If we were to replace the classical algorithm with a quantum one, we essentially need to perform boolean matrix multiplications. While there exist quantum algorithms that do improve the classical time complexity, they usually depend on the sparsity of the input matrices or the output matrix. As such, a quantum algorithm equivalent to Algorithm 3 would need to be thought differently. On the other hand, this reduction is usually used at most once and it has a polynomial complexity, hence there is no advantage in making it quantum.

1.2 B.2 Reduction: Part-Reduce (LF1) and Xor-Reduce (LF2)

Notation 2

Given \(\mathcal {Q}\subseteq {\textbf{Z}}_2^{k+1}\) and \(I\subseteq \llbracket k\rrbracket \), we denote by \(\sim _I\) the equivalence relation defined over \(\mathcal {Q}\times \mathcal {Q}\) by \(\psi \sim _I\psi '\) if and only if \(\psi _I = \psi '_I\). The corresponding canonical projection is denoted by .
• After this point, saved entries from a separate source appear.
-- ==== Sys2Proof/Machine/HostOps.lean ====
section
/-! DEFINITION. The host's operations (spec/50_host_interface.md). -/

namespace Sys2Proof.Machine

/-- A timer one lower, unless it is 0 already: it does not wrap (R218, spec/10_state.md R27). -/
def countDown (t : Byte) : Byte := if t = 0 then 0 else t - 1

/-- The effect of Tick on a core that is not Faulted: both timers count down, Beep if ST was 1 (R218, R219). -/
def State.ticked (s : State) : State :=
  let t := { s with DT := countDown s.DT, ST := countDown s.ST }
  if s.ST = 1 then t.emit .beep else t

/-- Tick. "Precondition: `faulted = none`" (R218). -/
def hostTick (s : State) : Host.Outcome State Fault Refusal := s.unlessFaulted (.next s.passLoading.ticked)

/-- The key vector with one entry written. -/
def State.setKey (s : State) (k : KeyCode) (pressed : Bool) : State := { s with key := s.key.set k pressed }

/-- The operation SetKey (R220): `key[k] <- b`, with no precondition beyond the range of k. -/
def hostSetKey (k : KeyCode) (pressed : Bool) (s : State) : Host.Outcome State Fault Refusal := .next (s.setKey k pressed)

/-- SetKey as a move: the operation, in every core that is not Faulted. In Faulted R220 gives it and R250 bars it, which is
left free (log entry 12). -/
def moveSetKey (k : KeyCode) (pressed : Bool) (s : State) : Host.Outcome State Fault Refusal :=
  match s.faulted with
  | none => hostSetKey k pressed s
  | some r => if Config.setKeyMovesInFaulted then hostSetKey k pressed s else .fault (.faultedCore r)

/-- Load (R213 to R215): only after a Reset with no Step, Tick or Load in between; at most 3584 bytes (log entry 11). -/
def hostLoad (bytes : List Byte) (s : State) : Host.Outcome State Fault Refusal :=
  s.unlessFaulted
    (if s.loading ≠ .awaiting then .fault .loadOutOfOrder
    else if Config.maxProgram < bytes.length then .refused (.loadTooLarge bytes.length)
    else .next (s.markLoaded.setMem (Memory.writeBytes s.font s.mem Config.loadAddr bytes)))

/-- ReadFramebuffer (R221): the grid is put out, the state stays; it answers in Faulted too (spec/60_exceptions.md R250). -/
def hostReadFramebuffer (s : State) : Host.Outcome State Fault Refusal := .next (s.emit (.framebuffer s.fb))

/-- One move of either agent (R211). In Faulted Reset and ReadFramebuffer are moves, Step, Tick and Load are none
(spec/60_exceptions.md R250), and SetKey is left free (log entry 12). -/
def move (m : Move) (s : State) : Host.Outcome State Fault Refusal :=
  match m with
  | .reset => .next s.hostReset
  | .load bytes => hostLoad bytes s
  | .loadFailure => .refused .loadFailure
  | .step => coreStep s
  | .tick => hostTick s
  | .setKey k pressed => moveSetKey k pressed s
  | .readFramebuffer => hostReadFramebuffer s

/-- The next move of the schedule; with an empty schedule the host calls Step (R224, log entry 3). -/
def nextMove (s : State) : Host.Outcome State Fault Refusal :=
  match s.schedule with
  | [] => coreStep s
  | m :: rest => move m { s with schedule := rest }

/-- An instruction word stored where the next fetch reads it, high byte at the lower address, and no host move before the
Step. It stands for a Load, so the machine is marked loaded. Where no fetch is possible nothing is stored. -/
def State.placeWord (s : State) (w : Word) : State :=
  { s with
    mem := if s.fetchable then Memory.writeBytes s.font s.mem s.pc.toNat [highByte w, lowByte w] else s.mem
    loading := .loaded
    schedule := [] }

end Sys2Proof.Machine
end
The \(\mathrm {\texttt {part-reduce}}(b)\) reduction, also called \(\mathrm {\texttt {LF1}}(b)\) reduction, is the original reduction in the BKW algorithm [9] which consists in partitioning the set of queries according to some equivalence relation \(\sim _I\). More precisely, an indexation set \(I\subseteq \llbracket k\rrbracket \) of size b is picked uniformly at random and the queries \(\psi \in \mathcal {Q}\) are sorted according to \([\psi ]_I\). Then, for each equivalence class, one fixes a representative and XOR’s it with the rest of the class before dropping it. The effective size of the secret is then reduced by b bits, at the cost of discarding \(2^b\) queries. By effective size, we mean that we ignore the bits at position \(i\in I\) since they would always be XOR’ed with zero bits. The noise bias \(\delta ' = \delta _{\tau '}\) is amplified as \(\delta ' = \delta ^2_\tau \) while the secret bias \(\delta _s\) remains the same.
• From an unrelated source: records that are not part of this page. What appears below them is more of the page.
-- ==== Sys2Proof/Tests/Slice0.lean ====
section
/-! SUPPORT. Tests and witnesses. The expected results are those of spec/95_test_vectors.md (named S or V-… below) or words
written out from spec/30_encoding.md R81, R85. A witness shows that the hypotheses of an obligation can hold together. -/

namespace Sys2Proof.Tests

open Sys2Proof Sys2Proof.Machine

/-! ## Helpers -/

/-- The reset state with some registers set. -/
def withRegs (vs : List (Reg × Byte)) : State := vs.foldl (fun s p => s.setV p.1 p.2) State.reset

/-- A state with some memory bytes written from `a` on. -/
def withBytes (s : State) (a : Nat) (bs : List Byte) : State := s.setMem (Memory.writeBytes s.font s.mem a bs)

/-- A state with some pixels on, given as column and row. -/
def withPixels (s : State) (ps : List (Nat × Nat)) : State := s.setFb (ps.foldl (fun g p => Grid.flip g p.1 p.2) s.fb)

/-- A state with one key pressed. -/
def withKey (s : State) (k : KeyCode) : State := s.setKey k true

/-- An outcome is a next state with the given property. -/
def answers (o : Host.Outcome State Fault Refusal) (check : State → Bool) : Bool :=
  match o with
  | .next t => check t
  | .fault _ => false
  | .refused _ => false

/-- One step from `s` with the word `w` placed at its `pc`. -/
def runs (s : State) (w : Nat) (check : State → Bool) : Bool := answers (step (s.withFetchWord 16 w)) check

/-- Register `x` reads as `v`. -/
def reg (t : State) (x : Reg) (v : Byte) : Bool := t.getV x == v

/-- The bytes at `a` read as `bs`. -/
def bytesAt (t : State) (a : Nat) (bs : List Byte) : Bool := Memory.readBytes t.font t.mem a bs.length == bs

/-- The core latched a fault of this code, with this word, at its `pc`. -/
def latched (t : State) (code : Nat) (w : Word) : Bool :=
  match t.faulted with
  | some r => FaultCause.code r.cause == code && r.word == w && r.pc0 == t.pc
  | none => false

/-- A word and an instruction belong together, both ways. -/
def agree (w : Word) (i : Instr) : Bool := decode w == .instruction i && encode i == w

/-! ## Well-formedness -/

/-- DRW with 16 rows is no instruction. -/
theorem test_wellFormed_refuses_sixteen_rows : ¬ (Instr.drw 0 0 16).WellFormed := by decide

/-- DRW with 15 rows is one. -/
theorem test_wellFormed_accepts_fifteen_rows : (Instr.drw 15 15 15).WellFormed := by decide

/-! ## Decoding: every row of spec/30_encoding.md R85, written out digit by digit -/

theorem test_decode_control :
    agree 0x00E0 .cls && agree 0x00EE .ret && agree 0x1ABC (.jp 0xABC) && agree 0x2ABC (.call 0xABC) &&
      agree 0x3A42 (.seImm 10 0x42) && agree 0x4A42 (.sneImm 10 0x42) && agree 0x5120 (.seReg 1 2) &&
      agree 0x6A42 (.ldImm 10 0x42) && agree 0x7A42 (.addImm 10 0x42) = true := by decide

theorem test_decode_alu :
    agree 0x8120 (.ldReg 1 2) && agree 0x8121 (.orReg 1 2) && agree 0x8122 (.andReg 1 2) && agree 0x8123 (.xorReg 1 2) &&
      agree 0x8124 (.addReg 1 2) && agree 0x8125 (.subReg 1 2) && agree 0x8126 (.shr 1 2) && agree 0x8127 (.subn 1 2) &&
      agree 0x812E (.shl 1 2) = true := by decide

theorem test_decode_middle :
    agree 0x9120 (.sneReg 1 2) && agree 0xAFFF (.ldI 0xFFF) && agree 0xB300 (.jpV0 0x300) && agree 0xCF01 (.rnd 15 0x01) &&
      agree 0xD125 (.drw 1 2 5) && agree 0xE19E (.skp 1) && agree 0xE1A1 (.sknp 1) = true := by decide

theorem test_decode_misc :
    agree 0xF107 (.ldVxDT 1) && agree 0xF50A (.ldVxK 5) && agree 0xF215 (.ldDTVx 2) && agree 0xF218 (.ldSTVx 2) &&
      agree 0xF11E (.addI 1) && agree 0xF129 (.ldF 1) && agree 0xF133 (.ldB 1) && agree 0xF255 (.storeRegs 2) &&
      agree 0xF265 (.loadRegs 2) = true := by decide

/-- V-UN1, V-UN3: the words of no row. -/
theorem test_decode_unrecognized :
    [0x0000, 0x00E1, 0x0123, 0x5121, 0x9AB5, 0x8518, 0x8128, 0x812F, 0xE19F, 0xE1A0, 0xF100, 0xF1FF, 0xF130].all
      (fun w => decode w == .unrecognized w) = true := by decide

/-- Two bytes decode as one word, the rest is left; a lone byte is no word (R80, 20_memory.md R50). -/
theorem test_decodeBytes :
    decodeBytes [0x12, 0x34, 0x56] = .instruction (.jp 0x234) [0x56] ∧ decodeBytes [0x12] = .truncated := by decide

theorem test_decodeTableWord : decodeTableWord 16 0xD125 = some (.drw 1 2 5) ∧ decodeTableWord 16 0x5121 = none := by decide

/-- The texts of programs P1, P2 and P3 and of R91. -/
theorem test_listing :
    listing (.call 0x20A) = "CALL 0x20A" ∧ listing (.ldImm 0 0x05) = "LD V0, 0x05" ∧ listing (.loadRegs 2) = "LD V2, [I]" ∧
      listing (.drw 0 1 2) = "DRW V0, V1, 2" := by decide

/-! ## Fetch -/

/-- V-FE1. -/
theorem test_fetch_is_big_endian :
    runs (withBytes State.reset 0x200 [0x12, 0x34]) 0x1234 (fun t => t.pc == 0x234) = true := by decide

/-- V-FE2: the last address a fetch is possible at. -/
theorem test_fetch_at_end_of_memory :
    runs (State.reset.setPc 0xFFE) 0x6007 (fun t => reg t 0 7 && t.pc == 0x1000) = true := by decide

/-- V-FE3. -/
theorem test_fetch_at_odd_end_faults :
    answers (step (State.reset.markLoaded.setPc 0xFFF)) (fun t => latched t 1 0 && t.pc == 0xFFF) = true := by decide

/-- V-FE4. -/
theorem test_fetch_at_odd_address :
    runs (State.reset.setPc 0x201) 0x6A42 (fun t => reg t 10 0x42 && t.pc == 0x203) = true := by decide

/-- V-UN2. -/
theorem test_unrecognized_is_an_event :
    answers (step State.reset.markLoaded) (fun t => t.pc == 0x202 && t.outputs == [.unrecognized 0 0x200] && t.faulted.isNone) = true := by
  decide

/-! ## Control transfer -/

/-- V-CF1. -/
theorem test_jp : runs State.reset 0x12F0 (fun t => t.pc == 0x2F0) = true := by decide

/-- V-CF18: the top is last. -/
theorem test_call :
    runs ((State.reset.push 0x202).setPc 0x300) 0x2400 (fun t => t.pc == 0x400 && t.stack == [0x202, 0x302]) = true := by
  decide

/-- V-CF4. -/
theorem test_ret :
    runs (((State.reset.push 0x202).push 0x302).setPc 0x400) 0x00EE (fun t => t.pc == 0x302 && t.stack == [0x202]) = true := by
  decide

/-- V-CF5. -/
theorem test_ret_underflow :
    runs State.reset 0x00EE (fun t => latched t 3 0x00EE && t.pc == 0x200 && t.stack == []) = true := by decide

/-- V-CF7: the sum is not masked. -/
theorem test_jpV0 : runs (withRegs [(0, 0xFF)]) 0xBFFF (fun t => t.pc == 0x10FE) = true := by decide

/-- V-CF8, V-CF9. -/
theorem test_seImm :
    runs (withRegs [(10, 0x42)]) 0x3A42 (fun t => t.pc == 0x204) && runs (withRegs [(10, 0x43)]) 0x3A42 (fun t => t.pc == 0x202) =
      true := by decide

/-- V-CF10, V-CF11. -/
theorem test_sneImm :
    runs (withRegs [(10, 0x42)]) 0x4A42 (fun t => t.pc == 0x202) && runs State.reset 0x4A42 (fun t => t.pc == 0x204) = true := by
  decide

/-- V-CF12, V-CF13. -/
theorem test_seReg :
    runs (withRegs [(1, 7), (2, 7)]) 0x5120 (fun t => t.pc == 0x204) &&
      runs (withRegs [(1, 7), (2, 8)]) 0x5120 (fun t => t.pc == 0x202) = true := by decide

/-- V-CF15, V-CF16. -/
theorem test_sneReg :
    runs (withRegs [(1, 7), (2, 8)]) 0x9120 (fun t => t.pc == 0x204) && runs State.reset 0x9110 (fun t => t.pc == 0x202) =
      true := by decide

/-! ## Loads and ALU -/

/-- V-AL1. -/
theorem test_ldImm : runs State.reset 0x6A42 (fun t => reg t 10 0x42 && t.pc == 0x202) = true := by decide

/-- V-AL3: no carry is reported. -/
theorem test_addImm : runs (withRegs [(0, 1), (15, 0x55)]) 0x70FF (fun t => reg t 0 0 && reg t 15 0x55) = true := by decide

/-- V-AL6. -/
theorem test_ldReg : runs (withRegs [(2, 9), (15, 3)]) 0x8120 (fun t => reg t 1 9 && reg t 15 3) = true := by decide

/-- V-AL7. -/
theorem test_orReg :
    runs (withRegs [(1, 0xF0), (2, 0x0F), (15, 1)]) 0x8121 (fun t => reg t 1 0xFF && reg t 15 0) = true := by decide

/-- V-AL8. -/
theorem test_andReg :
    runs (withRegs [(1, 0xF0), (2, 0x3C), (15, 1)]) 0x8122 (fun t => reg t 1 0x30 && reg t 15 0) = true := by decide

/-- V-AL9. -/
theorem test_xorReg :
    runs (withRegs [(1, 0xF0), (2, 0x3C), (15, 1)]) 0x8123 (fun t => reg t 1 0xCC && reg t 15 0) = true := by decide

/-- V-AL11: the flag is written last. -/
theorem test_orReg_into_flag : runs (withRegs [(15, 0xAA), (2, 0x55)]) 0x8F21 (fun t => reg t 15 0) = true := by decide

/-- V-AL12, V-AL13. -/
theorem test_addReg :
    runs (withRegs [(1, 0x80), (2, 0x7F)]) 0x8124 (fun t => reg t 1 0xFF && reg t 15 0) &&
      runs (withRegs [(1, 0x80), (2, 0x80)]) 0x8124 (fun t => reg t 1 0 && reg t 15 1) = true := by decide

/-- V-AL15, V-AL16: register 15 as destination and as source. -/
theorem test_addReg_with_flag :
    runs (withRegs [(15, 0x80), (1, 0x80)]) 0x8F14 (fun t => reg t 15 1) &&
      runs (withRegs [(1, 1), (15, 0xFF)]) 0x81F4 (fun t => reg t 1 0 && reg t 15 1) = true := by decide

/-- V-AL17, V-AL18. -/
theorem test_subReg :
    runs (withRegs [(1, 5), (2, 7)]) 0x8125 (fun t => reg t 1 0xFE && reg t 15 0) &&
      runs (withRegs [(1, 7), (2, 5)]) 0x8125 (fun t => reg t 1 2 && reg t 15 1) = true := by decide

/-- V-AL19: equal operands borrow nothing. -/
theorem test_subReg_equal : runs (withRegs [(1, 0x5A)]) 0x8115 (fun t => reg t 1 0 && reg t 15 1) = true := by decide

/-- V-AL21, V-AL22. -/
theorem test_subn :
    runs (withRegs [(1, 5), (2, 7)]) 0x8127 (fun t => reg t 1 2 && reg t 15 1) &&
      runs (withRegs [(1, 7), (2, 5)]) 0x8127 (fun t => reg t 1 0xFE && reg t 15 0) = true := by decide

/-- V-AL24: the second operand is shifted. -/
theorem test_shr :
    runs (withRegs [(1, 0xEE), (2, 7)]) 0x8126 (fun t => reg t 1 3 && reg t 2 7 && reg t 15 1) = true := by decide

/-- V-AL28. -/
theorem test_shr_into_flag : runs (withRegs [(2, 6)]) 0x8F26 (fun t => reg t 15 0) = true := by decide

/-- V-AL29. -/
theorem test_shl :
    runs (withRegs [(1, 0xEE), (2, 0x81)]) 0x812E (fun t => reg t 1 2 && reg t 2 0x81 && reg t 15 1) = true := by decide

/-- V-AL30. -/
theorem test_shl_no_carry : runs (withRegs [(2, 0x40)]) 0x812E (fun t => reg t 1 0x80 && reg t 15 0) = true := by decide

/-! ## Address register and memory -/

/-- V-ME1. -/
theorem test_ldI : runs State.reset 0xAFFF (fun t => t.I == 0xFFF) = true := by decide

/-- V-ME2: above the memory, without a fault. -/
theorem test_addI :
    runs ((withRegs [(1, 1), (15, 0x33)]).setI 0xFFF) 0xF11E (fun t => t.I == 0x1000 && reg t 15 0x33) = true := by decide

/-- V-ME3. -/
theorem test_addI_wraps : runs ((withRegs [(1, 2)]).setI 0xFFFF) 0xF11E (fun t => t.I == 1) = true := by decide

/-- V-ME5: the value is not masked to a digit. -/
theorem test_ldF : runs (withRegs [(1, 0xFF)]) 0xF129 (fun t => t.I == 0x4FB) = true := by decide

/-- V-ME9: the last legal address. -/
theorem test_ldB :
    runs ((withRegs [(1, 255)]).setI 0xFFD) 0xF133 (fun t => bytesAt t 0xFFD [2, 5, 5] && t.I == 0xFFD) = true := by decide

/-- V-ME10. -/
theorem test_ldB_faults :
    runs ((withRegs [(1, 255)]).setI 0xFFE) 0xF133 (fun t => latched t 2 0xF133 && bytesAt t 0xFFE [0, 0] && t.pc == 0x200) =
      true := by decide

/-- V-ME18: the font is writable. -/
theorem test_storeRegs :
    runs (withRegs [(0, 0x12)]) 0xF055 (fun t => bytesAt t 0 [0x12, 0x90] && t.I == 1) = true := by decide

/-- V-ME14: no byte is written. -/
theorem test_storeRegs_faults :
    runs ((withRegs [(0, 0x10), (15, 0x1F)]).setI 0xFF1) 0xFF55
      (fun t => latched t 2 0xFF55 && bytesAt t 0xFF1 [0, 0] && t.I == 0xFF1) = true := by decide

/-- V-ME15. -/
theorem test_loadRegs :
    runs ((withBytes (withRegs [(3, 0x77)]) 0x300 [0xAA, 0xBB, 0xCC, 0xDD]).setI 0x300) 0xF265
      (fun t => reg t 0 0xAA && reg t 1 0xBB && reg t 2 0xCC && reg t 3 0x77 && t.I == 0x303) = true := by decide

/-- V-ME17. -/
theorem test_loadRegs_faults :
    runs (State.reset.setI 0x1000) 0xF065 (fun t => latched t 2 0xF065 && reg t 0 0 && t.I == 0x1000) = true := by decide

/-! ## Display -/

/-- V-DR1. -/
theorem test_cls :
    runs (withPixels (withRegs [(15, 1)]) [(4, 3), (63, 31)]) 0x00E0
      (fun t => !Grid.pixel t.fb 4 3 && !Grid.pixel t.fb 63 31 && reg t 15 1) = true := by decide

/-- V-DR3: one pixel off, one on, a collision. -/
theorem test_drw :
    runs (withPixels ((withBytes State.reset 0x300 [0xC0]).setI 0x300) [(0, 0)]) 0xD011
      (fun t => !Grid.pixel t.fb 0 0 && Grid.pixel t.fb 1 0 && !Grid.pixel t.fb 2 0 && reg t 15 1) = true := by decide

/-- V-DR8: the check comes before VF is cleared. -/
theorem test_drw_faults :
    runs ((withBytes (withRegs [(15, 1)]) 0xFFE [0x80, 0x80]).setI 0xFFE) 0xD013
      (fun t => latched t 2 0xD013 && !Grid.pixel t.fb 0 0 && reg t 15 1) = true := by decide

/-! ## Keys, timers, random -/

/-- V-KY1, V-KY5. -/
theorem test_skp :
    runs (withKey (withRegs [(0, 7)]) 7) 0xE09E (fun t => t.pc == 0x204) &&
      runs (withRegs [(0, 0x10)]) 0xE09E (fun t => latched t 4 0xE09E && t.pc == 0x200) = true := by decide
Another reduction similar to \(\mathrm {\texttt {part-reduce}}(b)\) is the \(\mathrm {\texttt {xor-reduce}}(b)\) reduction, also called \(\mathrm {\texttt {LF2}}(b)\) reduction and introduced by Levieil and Fouque in [23]. Instead of XOR’ing a single representative with the rest of the class, \(\mathrm {\texttt {xor-reduce}}(b)\) applies a pairwise XOR on the whole equivalence class. The effective size of the secret is then reduced by b bits, while the expected number of queries \(n' = \frac{n(n-1)}{2^{b+1}}\) increases if \(n > 1 + 2^{b+1}\), remains unchanged if \(n \approx 1 + 2^{b+1}\) and decreases otherwise. According to practical experiments, \(\mathrm {\texttt {xor-reduce}}(b)\) performs better than \(\mathrm {\texttt {part-reduce}}(b)\), even though it relies on heuristic assumptions.

A partition³ for \(\sim _I\) can be constructed by picking any query \(\psi \in \mathcal {Q}\) and searching for all queries in the same equivalence class. The process is repeated until all queries are exhausted. On average, there are \(2^b\) equivalence classes, each of which containing \(\frac{n}{2^b}\) queries, so that the partitioning would be achieved in quantum time complexity \({\boldsymbol{\tau }}_{q,\pi } \approx \sum \limits _{m=0}^{2^b-1}\dfrac{n-\frac{mn}{2^b}}{2^{b/2}} = \dfrac{n(2^b+1)}{2^{1+b/2}} > n\). Therefore, using Grover’s algorithm does not improve the complexity of the reduction. A similar argument stands for the part-reduce reduction.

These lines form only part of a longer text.